Input Specification:
Each input file contains one test case. For each case, the first line contains 2 numbers: $N (≤10​^4)$ - the total number of customers, and K (≤100) - the number of windows. Then N lines follow, each contains 2 times: $HH:MM:SS$ - the arriving time, and P - the processing time in minutes of a customer. Here HH is in the range [00, 23], MM and SS are both in [00, 59]. It is assumed that no two customers arrives at the same time.

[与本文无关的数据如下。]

-- ==== Sys2Proof/Machine/ExtentOps.lean ====
section
/-!
DEFINITION. Sys2Proof/Machine/ExtentOps.lean: extents as they are stored: made from data, opened again, and packed into the units of a row
(R168 to R171, R178, R275).
-/
namespace Sys2Proof.Machine
open Sys2Proof

/-! ### Bodies (R168, R171, R343, R358) -/

/-- A body through the cipher of a tile, in data units from its start; as it is where the slot holds no key. -/
def cipherBody (s : State) (enc : Bool) (t n seq : Nat) (b : Bytes) : Bytes :=
  match findKey s t (n - 1) with
  | some k => xtsUnits enc k.key1 k.key2 seq n (ceilDiv b.length 4096) 0 b
  | none => b

/-- The body that a port tile makes of data: compressed where it is kept so, padded, encrypted (R168). -/
def storedBody (s : State) (t n seq : Nat) (compressed static : Bool) (d : Bytes) : Bytes :=
  cipherBody s true t n seq (padBody (if compressed then Config.deflate static true [] d else d))

/-- The data of an extent from its header and body: decrypted, decompressed, and checked against data_crc (R171, R343). -/
def openBody (s : State) (t : Nat) (h : XHdr) (body : Bytes) : Option Bytes :=
  if (findKey s t (h.nsid - 1)).isNone then none
  else
    let b := cipherBody s false t h.nsid h.seq body
    let d := if bitOf h.flags 0 then
        let x := inflate (4096 * h.nblk) b
        if x.state == .ended then x.out.reverse else []
      else b.take (4096 * h.nblk)
    if d.length == 4096 * h.nblk && crc32c d == h.crc then some d else none

/-- A new extent of a namespace that a tile makes of data (R166 to R172): `p` gives its first block, its blocks, its kind (1 compressed,
2 raw) and its stored length. It waits for a place in the stream of its work. -/
def freshExt (s : State) (t : Nat) (n : Ns) (p : Nat × Nat × Nat × Nat) (q : Nat) (d : Bytes) : Ext :=
  let comp := p.2.2.1 == 1
  { seq := q, nsid := n.nsid, slba := p.1, nblk := p.2.1, compressed := comp, raw := p.2.2.1 == 2
    static := comp && (n.compMode == 1 || Config.staticUsed [] d), len := p.2.2.2, keyGen := slotGen s n.nsid, crc := crc32c d
    plain := d, body := storedBody s t n.nsid q comp (n.compMode == 1) d, stream := .hostQlc, port := t, cmd := 0, src := none, mask := []
    stage := .toPlace, addr := 0, sg := 0, band := 0, row := 0, member := 0, inDram := false, mirrorTile := 0, mirrorHeld := false
    committed := false, replacing := false, parts := [], payer := Payer.device, acked := false }

/-- A copy of an extent in flash, byte for byte, that waits for a place (R170). -/
def FExt.copy (x : FExt) (st : Stream) (port : Nat) : Ext :=
  { seq := x.seq, nsid := x.nsid, slba := x.slba, nblk := x.nblk, compressed := x.compressed, raw := x.raw
    static := x.static, len := x.len, keyGen := x.keyGen, crc := x.crc, plain := x.plain, body := x.body, stream := st, port := port
    cmd := 0, src := some x.addr, mask := [], stage := .toPlace, addr := 0, sg := x.sg, band := 0, row := 0, member := 0, inDram := false
    mirrorTile := 0, mirrorHeld := false, committed := false, replacing := false, parts := [], payer := Payer.device, acked := false }

/-- An extent as it stands in flash once its row is programmed. -/
def Ext.inFlash (e : Ext) (lost : List Nat) : FExt :=
  { addr := e.addr, seq := e.seq, nsid := e.nsid, slba := e.slba, nblk := e.nblk, compressed := e.compressed, raw := e.raw
    static := e.static, len := e.len, keyGen := e.keyGen, crc := e.crc, plain := e.plain, body := e.body, sg := e.sg, band := e.band
    row := e.row, member := e.member, lost := lost }

/-! ### Units (R178, R275) -/

/-- A unit of `n` grains from its extents in the order of their grains: what they leave free is filled with pads (R178). -/
def packUnit (n : Nat) : Nat → List (Nat × Bytes) → Bytes
  | g, [] => if g < n then padExtent (n - g) else []
  | g, x :: xs =>
    (if g < x.1 then padExtent (x.1 - g) else []) ++ x.2 ++ packUnit n (max g x.1 + x.2.length / 256) xs

/-- The extents of a unit by a scan of its headers (R178): none where the chain breaks before the end, by a header that fails its check
or whose type is neither data nor pad (R275). -/
def chainUnit (u : Bytes) : Nat → Nat → Option (List (Nat × XHdr))
  | 0, _ => none
  | fuel + 1, g =>
    if u.length ≤ 256 * g then some []
    else
      let b := u.drop (256 * g)
      let h := XHdr.read b
      if !crcPasses 28 b || (h.kind != 1 && h.kind != 2) || h.len == 0 || u.length < 256 * (g + h.len) then none
      else (chainUnit u fuel (g + h.len)).map ((g, h) :: ·)

/-- The body of the extent at a grain of a unit. -/
def bodyAt (u : Bytes) (g : Nat) (h : XHdr) : Bytes := ((u.drop (256 * g + 32)).take (256 * h.len - 32))

/-- Whether the extent that a span leads to is this one (R135). -/
def XHdr.matches (h : XHdr) (n lba skip seqLo : Nat) : Bool :=
  h.nsid == n && h.slba + skip == lba && h.seq % 2 ^ 32 == seqLo

/-- A page of a unit as the payloads of its four codewords (R249). -/
def pagePayloads (u : Bytes) (page : Nat) : List Bytes := (List.range 4).map fun j => (u.drop (16384 * page + 4096 * j)).take 4096

/-- hdr_map of codeword `j` of a page (R250): the grains where an extent header, data or pad, begins. -/
def hdrMapOf (u : Bytes) (page j : Nat) : Nat :=
  (((chainUnit u (u.length + 1) 0).getD []).map fun x =>
    if x.1 / 16 == 4 * page + j then 2 ^ (x.1 % 16) else 0).sum

end Sys2Proof.Machine
end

Notice that the bank opens from 08:00 to 17:00. Anyone arrives early will have to wait in line till 08:00, and anyone comes too late (at or after 17:00:01) will not be served nor counted into the average.

Output Specification:

For each test case, print in one line the average waiting time of all the customers, in minutes and accurate up to 1 decimal place.

Sample Input:

7 3
07:55:00 16
17:00:01 2
07:59:59 15
08:01:00 60
08:00:00 30
08:00:02 2
08:03:00 10

Sample Output:

8.2

这道题和1014类似但是注意我题干标红的地方，只有到达银行时间晚于五点的才不计入平均等待时间，如果某人五点前进入银行，但是轮到他已经迟于五点了，他还是要计入平均等待时间，我还是用vector模拟队列，AC代码如下：

#include<bits/stdc++.h>
using namespace std;
typedef long long ll;

struct people{
    int starttime,time,endtime,wait,arrivetime;
}p[10005];

bool cmp(people a,people b){
    return a.arrivetime<b.arrivetime;
}

int main(){
    vector<people>l;
    int n,k,hour,minute,second,time;
    cin>>n>>k;
    for(int i=0;i<n;i++){
        scanf("%d:%d:%d %d",&hour,&minute,&second,&time);
        p[i].time=60*time;
        p[i].arrivetime=hour*3600+minute*60+second;//将所有时间化为秒，方便计算
    }
    sort(p,p+n,cmp);
    int ans=0,cnt=0;
    for(int i=0;i<n;i++){
        if(i<k){
            cnt++;
            if(p[i].arrivetime<8*3600){
                ans+=8*3600-p[i].arrivetime;
                p[i].starttime=8*3600;
            }
            else p[i].starttime=p[i].arrivetime;
            p[i].endtime=p[i].starttime+p[i].time;
            l.push_back(p[i]);
        }
        else{
            int minendtime=1e9,minid=0;
            for(int i=0;i<k;i++){
                if(l[i].endtime<minendtime){
                    minendtime=l[i].endtime;
                    minid=i;
                }
            }
            if(p[i].arrivetime>=17*3600) continue;
            else{
                cnt++;
                if(minendtime>=p[i].arrivetime) {ans+=minendtime-p[i].arrivetime;}
                p[i].starttime=max(minendtime,p[i].arrivetime);
                p[i].endtime=p[i].starttime+p[i].time;
                l.erase(l.begin()+minid); l.push_back(p[i]);
            }
        }
    }
    printf("%.1f",double(ans)/double(60*cnt));
}